## Required action
Copy exactly the line that contains "fail, each with" plus all remaining lines of the data, and leave out every line before it.

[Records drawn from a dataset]
-- ==== Sys2Proof/Syntax.lean ====
section
/-! DEFINITION. The commands and events of the block, one constructor per row of spec/opcode_table.json, and their operands. -/

namespace Sys2Proof

/-- Status codes (Table HST-15). `ok` is the code 0x00. -/
inductive Status where
  | ok | eArg | eRange | eAlign | eState | eBusy | eNoroom | eLate | ePerm | eTopology | eDeadline | eMedia | eFault
  | eCancelled | eUnsupported | eTimeout
deriving DecidableEq, Repr

/-- Where and how a core instruction issues: its core (logical id, R6), the bundle slot it stands in (Table ISA-1), and whether it is
the first and the last instruction of its bundle. The instructions of a bundle come in the order of their slots (log entry 126). -/
structure Issue where
  core : BitVec 12
  slot : BitVec 2
  first : Bool
  last : Bool
deriving DecidableEq, Repr

/-- The R-form fields of a V-class word (R191): [25:22] vd, [21:18] va, [17:14] vb, [13:10] vc, [9:8] T, [7:0] F. -/
structure RForm where
  vd : BitVec 4
  va : BitVec 4
  vb : BitVec 4
  vc : BitVec 4
  t : BitVec 2
  f : BitVec 8
deriving DecidableEq, Repr

/-- The fields of the EPI instruction word (Table ISA-17). -/
structure EpiWord where
  g : BitVec 3
  sd : BitVec 5
  close : Bool
  order : Bool
  op : BitVec 2
  zfmt : BitVec 2
  act : BitVec 4
  bias : Bool
  side : Bool
  store : BitVec 2
  qstip : Bool
  reserved : BitVec 3
deriving DecidableEq, Repr

/-- What the array's error correction finds in a line or sector as it is read (R270, R291): nothing, a correctable error
in one symbol, or an uncorrectable error. -/
inductive LineOutcome where
  | clean
  | corrected (symbol : Nat)
  | uncorrectable
deriving DecidableEq, Repr

/-- Symbols that have failed in a stored vault line since it was last written, with the bits that flipped in each (data symbols 0 to 31,
check symbols 32 to 34), and the flipped bits of its poison flag (R270). -/
structure LineErr where
  syms : List (BitVec 6 × Byte) := []
  flag : BitVec 3 := 0#3
deriving DecidableEq, Repr

/-- Symbols that have failed in a stored GDDR sector since it was last written (data symbols 0 to 63, check symbols 64 to 67), and the
flipped bits of its group's metadata word (R291). -/
structure SectorErr where
  syms : List (BitVec 7 × Byte) := []
  word : Word := 0#32
deriving DecidableEq, Repr

/-- What a plate's transfer is for: staging (R367), write-back (R369), the reads or the writes of a move (R374), zeroing of the slot it
takes (R360). -/
inductive PlateUse where
  | stage | writeBack | moveRead | moveWrite | zero
deriving DecidableEq, Repr

/-- A codeword as a lane delivers it (R424): the lane, its header, what its decoding came to, and its ten flits; none of them where each comes
as a FLIT_RECEIVE of its own. -/
structure Codeword where
  lane : BitVec 3
  header : BitVec 20
  out : LineOutcome
  flits : List (BitVec 512)
deriving DecidableEq, Repr

/-- A sector of a region. -/
structure SectorAt where
  region : BitVec 5
  sector : BitVec 26
deriving DecidableEq, Repr

/-- A line read of the scrubber: its cycle, and what has failed in the stored line. -/
structure ScrubRead where
  cyc : Nat
  err : LineErr
deriving DecidableEq, Repr

/-- The batch of a turn to be prepared (R367): the turn, and each request slot with the highest position that it may write. -/
structure TurnBatch where
  turn : Dword
  seqs : List (BitVec 13 × Nat)
deriving DecidableEq, Repr

/-- What a packet of the dynamic network belongs to (R257): a BARRIER or CONTROL exchange, a DMA descriptor, the copy of a plate, the load of
a team, the load of a model or delta that the golden engine executes. -/
inductive PacketOwner where
  | control
  | desc (core : BitVec 12) (q : BitVec 3) (idx : Nat)
  | plate (seq : BitVec 13) (key : Nat) (use : PlateUse)
  | teamLoad (team : BitVec 6)
  | modelLoad
deriving DecidableEq, Repr

/-- What found an uncorrectable core SRAM error (R156): a read that an instruction in `slot` of bundle `pc` started, an
instruction fetch of bundle `pc`, or an access that no instruction of the core started. -/
inductive EccSite where
  | instr (pc : Nat) (slot : BitVec 2)
  | fetch (pc : Nat)
  | outside
deriving DecidableEq, Repr

/-- The fields of a transaction's header beside its opcode (Table NGV-5), and its data bytes. -/
structure Hdr where
  cls : Nat
  fence : Bool
  tag : Nat
  src : Nat
  dst : Nat
  lines : Nat
  att : Nat
  asub : Nat
  status : Nat
  addr : Nat
  turn : Nat
  hops : Nat
  data : List Byte
deriving DecidableEq, Repr

/-- Where the image's weight-stream layout says that a load-area line comes from (R516, Table FLT-3): golden bytes of the base model, or of a
delta, from offset `g` on, or image bytes at a local address. -/
inductive LineSrc where
  | base (g : Nat)
  | delta (delta g : Nat)
  | image (a : Nat)
deriving DecidableEq, Repr

/-- A line of a core and its source, with what the golden peer returns if its units have to be read there (R519); none where that read
fails. -/
structure LineFrom where
  core : Nat
  line : Nat
  src : LineSrc
  peer : Option (List Byte) := none
deriving DecidableEq, Repr

/-- What Dealer firmware takes from an image and a plate plan at team load, whose layouts the spec leaves to the toolkit: resident
area per team rank, bank A per rank, the load area as (rank, vault offset, bytes), the sources it was read from with what the golden peer
returned, plate format (Table PLT-1), the
plate plan's header and holders as (layer-head, range, rank, map index), the chain shape, reduction contexts as (context, value of
its register block). -/
structure LoadBytes where
  resident : List (Nat × List Byte)
  bankA : List (Nat × List Byte)
  weights : List (Nat × Nat × List Byte)
  plateFmt : Nat
  mapBase : Nat
  u : Nat
  ranges : Nat
  holders : List (Nat × Nat × Nat × Nat)
  log2n : Nat
  kvw : Nat
  lhs : Nat
  contexts : List (Nat × Nat)
deriving DecidableEq, Repr

/-- One sequence of the batch that the lead of a slice sends a member (R404): its slot on the lead, the kind of its entry (Table DET-5), its
first position, its input tokens with the draft probability of each draft, and its stamp. -/
structure LeadSeq where
  slot : Nat
  ekind : Nat
  pos : Nat
  inputs : List (Nat × Option Nat)
  arr : Nat
deriving DecidableEq, Repr

/-- A request that a turn of the lead names for the first time: what a member fills its slot and its OPEN record with (R386, R487), the pools
that hold its plates, and its prompt tokens. -/
structure LeadReq where
  slot : Nat
  refine : Bool
  d : Nat
  tenant : Nat
  model : Nat
  delta : Nat
  seed : Nat
  temp : Nat
  topK : Nat
  topP : Nat
  maxTokens : Nat
  arrival : Nat
  rpool : Nat
  tpool : Nat
  prompt : List Nat
deriving DecidableEq, Repr

/-- What the lead of a slice sends a member with a turn (R404): T, the role, the team seed, the batch, and the requests that are new to it. -/
structure LeadTurn where
  turn : Nat
  role : BitVec 2
  seed : BitVec 128
  seqs : List LeadSeq
  opens : List LeadReq
deriving DecidableEq, Repr

/-- What a turn starts with: the bytes that Dealer firmware places in the cores' data memories (core, address, bytes), on a member of a slice
the turn of its lead, and where the load-area lines that were found bad since the last turn are restored from (R510, R516). -/
structure TurnInput where
  placed : List (Nat × Nat × List Byte)
  lead : Option LeadTurn
  sources : List LineFrom
deriving DecidableEq, Repr

/-- What a member's result carries beside it: the REPAIR mark (R515), the lead's slots of the sequences that its faults fail, each with
whether it ends with E_MEDIA (R513, Table FLT-2), and the lead's slots of those that lost a plate on the member, each with the first position
of the lowest lost plate (R416). -/
structure SliceMark where
  repair : Bool
  affected : List (BitVec 13 × Bool)
  lost : List (BitVec 13 × Nat)
deriving DecidableEq, Repr

/-- What the lead of a slice decides of a turn (R404): to commit it, to discard it, or to discard it without counting the attempt (R446). -/
inductive SliceVerdict where
  | commit | discard | uncounted
deriving DecidableEq, Repr

/-- A host access of a register: a read, or a write with its value and whether the TLP is poisoned (R537, R540, Table HST-1). -/
inductive RegAccess where
  | read
  | write (value : Dword) (poisoned : Bool)
deriving DecidableEq, Repr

## Your solution
/-- What a member's result carries beside it: the REPAIR mark (R515), the lead's slots of the sequences that its faults fail, each with
whether it ends with E_MEDIA (R513, Table FLT-2), and the lead's slots of those that lost a plate on the member, each with the first position
of the lowest lost plate (R416). -/
structure SliceMark where
  repair : Bool
  affected : List (BitVec 13 × Bool)
  lost : List (BitVec 13 × Nat)
deriving DecidableEq, Repr

/-- What the lead of a slice decides of a turn (R404): to commit it, to discard it, or to discard it without counting the attempt (R446). -/
inductive SliceVerdict where
  | commit | discard | uncounted
deriving DecidableEq, Repr

/-- A host access of a register: a read, or a write with its value and whether the TLP is poisoned (R537, R540, Table HST-1). -/
inductive RegAccess where
  | read
  | write (value : Dword) (poisoned : Bool)
deriving DecidableEq, Repr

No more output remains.